- **Material for this exercise**
-- Opening Marker --

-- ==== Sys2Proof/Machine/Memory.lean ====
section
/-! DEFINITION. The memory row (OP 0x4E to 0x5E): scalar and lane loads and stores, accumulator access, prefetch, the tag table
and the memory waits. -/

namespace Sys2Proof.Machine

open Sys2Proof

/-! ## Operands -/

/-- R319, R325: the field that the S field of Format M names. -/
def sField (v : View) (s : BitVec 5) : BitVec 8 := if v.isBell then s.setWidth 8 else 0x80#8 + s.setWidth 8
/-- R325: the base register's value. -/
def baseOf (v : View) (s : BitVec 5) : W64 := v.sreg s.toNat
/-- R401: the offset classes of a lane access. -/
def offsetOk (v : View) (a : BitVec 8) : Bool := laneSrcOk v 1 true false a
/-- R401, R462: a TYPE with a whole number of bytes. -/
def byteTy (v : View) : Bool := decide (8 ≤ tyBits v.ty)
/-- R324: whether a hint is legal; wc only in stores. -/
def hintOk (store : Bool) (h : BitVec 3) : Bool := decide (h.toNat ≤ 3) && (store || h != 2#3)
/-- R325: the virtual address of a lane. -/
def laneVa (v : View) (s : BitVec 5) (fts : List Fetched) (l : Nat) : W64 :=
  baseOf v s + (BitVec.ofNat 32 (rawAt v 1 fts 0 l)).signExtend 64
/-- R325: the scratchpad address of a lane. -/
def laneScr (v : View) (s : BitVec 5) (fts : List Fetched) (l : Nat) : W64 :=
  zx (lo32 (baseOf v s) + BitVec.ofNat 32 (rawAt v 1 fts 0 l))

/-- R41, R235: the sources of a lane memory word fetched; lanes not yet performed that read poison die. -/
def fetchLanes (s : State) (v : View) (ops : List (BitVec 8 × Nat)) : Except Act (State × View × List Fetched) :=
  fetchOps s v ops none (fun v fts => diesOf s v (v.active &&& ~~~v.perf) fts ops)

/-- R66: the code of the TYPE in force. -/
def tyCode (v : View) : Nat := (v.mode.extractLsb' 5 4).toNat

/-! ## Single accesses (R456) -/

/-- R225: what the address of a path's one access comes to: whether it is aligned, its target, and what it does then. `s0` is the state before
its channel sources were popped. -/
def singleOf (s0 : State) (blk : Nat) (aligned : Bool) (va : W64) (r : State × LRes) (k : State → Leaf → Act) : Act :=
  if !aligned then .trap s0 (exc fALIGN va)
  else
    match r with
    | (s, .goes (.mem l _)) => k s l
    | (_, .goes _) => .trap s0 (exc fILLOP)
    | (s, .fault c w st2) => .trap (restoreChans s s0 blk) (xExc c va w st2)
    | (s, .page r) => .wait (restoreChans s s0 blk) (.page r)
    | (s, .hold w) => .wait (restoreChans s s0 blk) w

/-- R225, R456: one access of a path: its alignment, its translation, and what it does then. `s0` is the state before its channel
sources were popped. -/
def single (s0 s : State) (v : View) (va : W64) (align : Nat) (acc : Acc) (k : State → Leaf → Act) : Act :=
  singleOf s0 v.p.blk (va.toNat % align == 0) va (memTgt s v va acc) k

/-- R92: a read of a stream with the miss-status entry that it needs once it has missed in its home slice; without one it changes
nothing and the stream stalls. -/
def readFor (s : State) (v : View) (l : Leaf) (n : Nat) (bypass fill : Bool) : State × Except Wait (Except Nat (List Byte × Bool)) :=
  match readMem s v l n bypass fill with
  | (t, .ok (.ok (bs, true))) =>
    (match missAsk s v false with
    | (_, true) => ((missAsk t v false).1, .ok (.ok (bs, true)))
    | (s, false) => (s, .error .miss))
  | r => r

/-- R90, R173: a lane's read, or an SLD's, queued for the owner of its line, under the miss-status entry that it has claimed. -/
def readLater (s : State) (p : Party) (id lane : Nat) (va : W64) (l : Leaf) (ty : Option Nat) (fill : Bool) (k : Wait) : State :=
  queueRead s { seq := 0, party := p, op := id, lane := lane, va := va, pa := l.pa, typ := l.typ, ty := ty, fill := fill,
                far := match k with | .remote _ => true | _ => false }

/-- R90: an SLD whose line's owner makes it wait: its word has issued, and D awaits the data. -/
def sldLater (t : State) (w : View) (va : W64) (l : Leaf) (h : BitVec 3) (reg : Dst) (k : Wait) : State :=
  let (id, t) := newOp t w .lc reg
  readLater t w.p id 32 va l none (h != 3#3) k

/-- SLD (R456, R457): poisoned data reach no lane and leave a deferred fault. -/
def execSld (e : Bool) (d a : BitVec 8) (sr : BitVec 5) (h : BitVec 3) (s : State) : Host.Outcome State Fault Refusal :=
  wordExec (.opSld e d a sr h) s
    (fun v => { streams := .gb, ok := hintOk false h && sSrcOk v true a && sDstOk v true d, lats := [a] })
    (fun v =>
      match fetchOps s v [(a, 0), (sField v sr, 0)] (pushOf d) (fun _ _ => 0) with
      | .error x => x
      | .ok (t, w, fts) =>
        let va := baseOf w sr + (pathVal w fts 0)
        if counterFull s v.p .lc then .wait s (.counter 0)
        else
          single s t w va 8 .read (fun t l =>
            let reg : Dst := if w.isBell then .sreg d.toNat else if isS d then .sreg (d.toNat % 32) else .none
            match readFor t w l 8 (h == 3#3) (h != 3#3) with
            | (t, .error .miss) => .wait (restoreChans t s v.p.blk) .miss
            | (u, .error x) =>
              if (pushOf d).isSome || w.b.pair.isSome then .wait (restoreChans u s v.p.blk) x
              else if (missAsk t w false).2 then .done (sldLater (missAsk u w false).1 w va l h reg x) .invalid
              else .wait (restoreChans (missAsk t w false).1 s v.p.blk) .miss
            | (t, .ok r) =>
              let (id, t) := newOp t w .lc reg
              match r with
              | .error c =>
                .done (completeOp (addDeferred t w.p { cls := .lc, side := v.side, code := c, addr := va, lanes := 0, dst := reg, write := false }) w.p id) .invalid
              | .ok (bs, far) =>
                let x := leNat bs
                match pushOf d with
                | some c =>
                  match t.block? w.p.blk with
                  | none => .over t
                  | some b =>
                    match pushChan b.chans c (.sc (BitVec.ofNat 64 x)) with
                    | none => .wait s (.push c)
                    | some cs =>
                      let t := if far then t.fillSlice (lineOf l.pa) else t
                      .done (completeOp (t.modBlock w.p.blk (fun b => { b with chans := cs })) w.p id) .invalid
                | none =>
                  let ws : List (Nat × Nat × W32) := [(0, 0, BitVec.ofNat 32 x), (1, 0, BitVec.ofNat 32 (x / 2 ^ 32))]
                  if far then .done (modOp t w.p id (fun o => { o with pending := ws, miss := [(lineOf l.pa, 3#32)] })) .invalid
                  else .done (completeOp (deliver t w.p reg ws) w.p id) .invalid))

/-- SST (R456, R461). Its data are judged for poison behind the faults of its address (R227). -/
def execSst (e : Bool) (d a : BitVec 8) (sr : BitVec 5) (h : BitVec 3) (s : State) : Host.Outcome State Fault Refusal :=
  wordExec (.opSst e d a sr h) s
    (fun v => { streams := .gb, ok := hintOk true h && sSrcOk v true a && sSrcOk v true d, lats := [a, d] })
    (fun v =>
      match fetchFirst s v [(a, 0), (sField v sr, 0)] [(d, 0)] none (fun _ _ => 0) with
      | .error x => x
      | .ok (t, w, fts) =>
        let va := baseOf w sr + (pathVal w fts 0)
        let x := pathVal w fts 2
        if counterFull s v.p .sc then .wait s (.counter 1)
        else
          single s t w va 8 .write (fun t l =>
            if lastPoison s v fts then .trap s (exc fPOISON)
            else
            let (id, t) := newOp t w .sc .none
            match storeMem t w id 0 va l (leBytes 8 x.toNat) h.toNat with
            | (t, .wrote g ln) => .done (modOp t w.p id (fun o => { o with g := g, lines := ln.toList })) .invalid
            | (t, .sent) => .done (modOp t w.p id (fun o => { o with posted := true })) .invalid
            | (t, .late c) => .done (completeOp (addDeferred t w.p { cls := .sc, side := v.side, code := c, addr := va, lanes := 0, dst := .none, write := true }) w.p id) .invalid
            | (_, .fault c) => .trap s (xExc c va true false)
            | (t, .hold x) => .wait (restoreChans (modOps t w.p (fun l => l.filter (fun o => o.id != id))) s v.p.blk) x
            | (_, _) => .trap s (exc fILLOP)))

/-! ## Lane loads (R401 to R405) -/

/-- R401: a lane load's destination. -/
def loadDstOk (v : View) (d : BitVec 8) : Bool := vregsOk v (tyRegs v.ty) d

-- Closing Marker --

- **Problem details**
All lines in the listing above that contain "Except" should be shown.

- **Solution**
def fetchLanes (s : State) (v : View) (ops : List (BitVec 8 × Nat)) : Except Act (State × View × List Fetched) :=
def readFor (s : State) (v : View) (l : Leaf) (n : Nat) (bypass fill : Bool) : State × Except Wait (Except Nat (List Byte × Bool)) :=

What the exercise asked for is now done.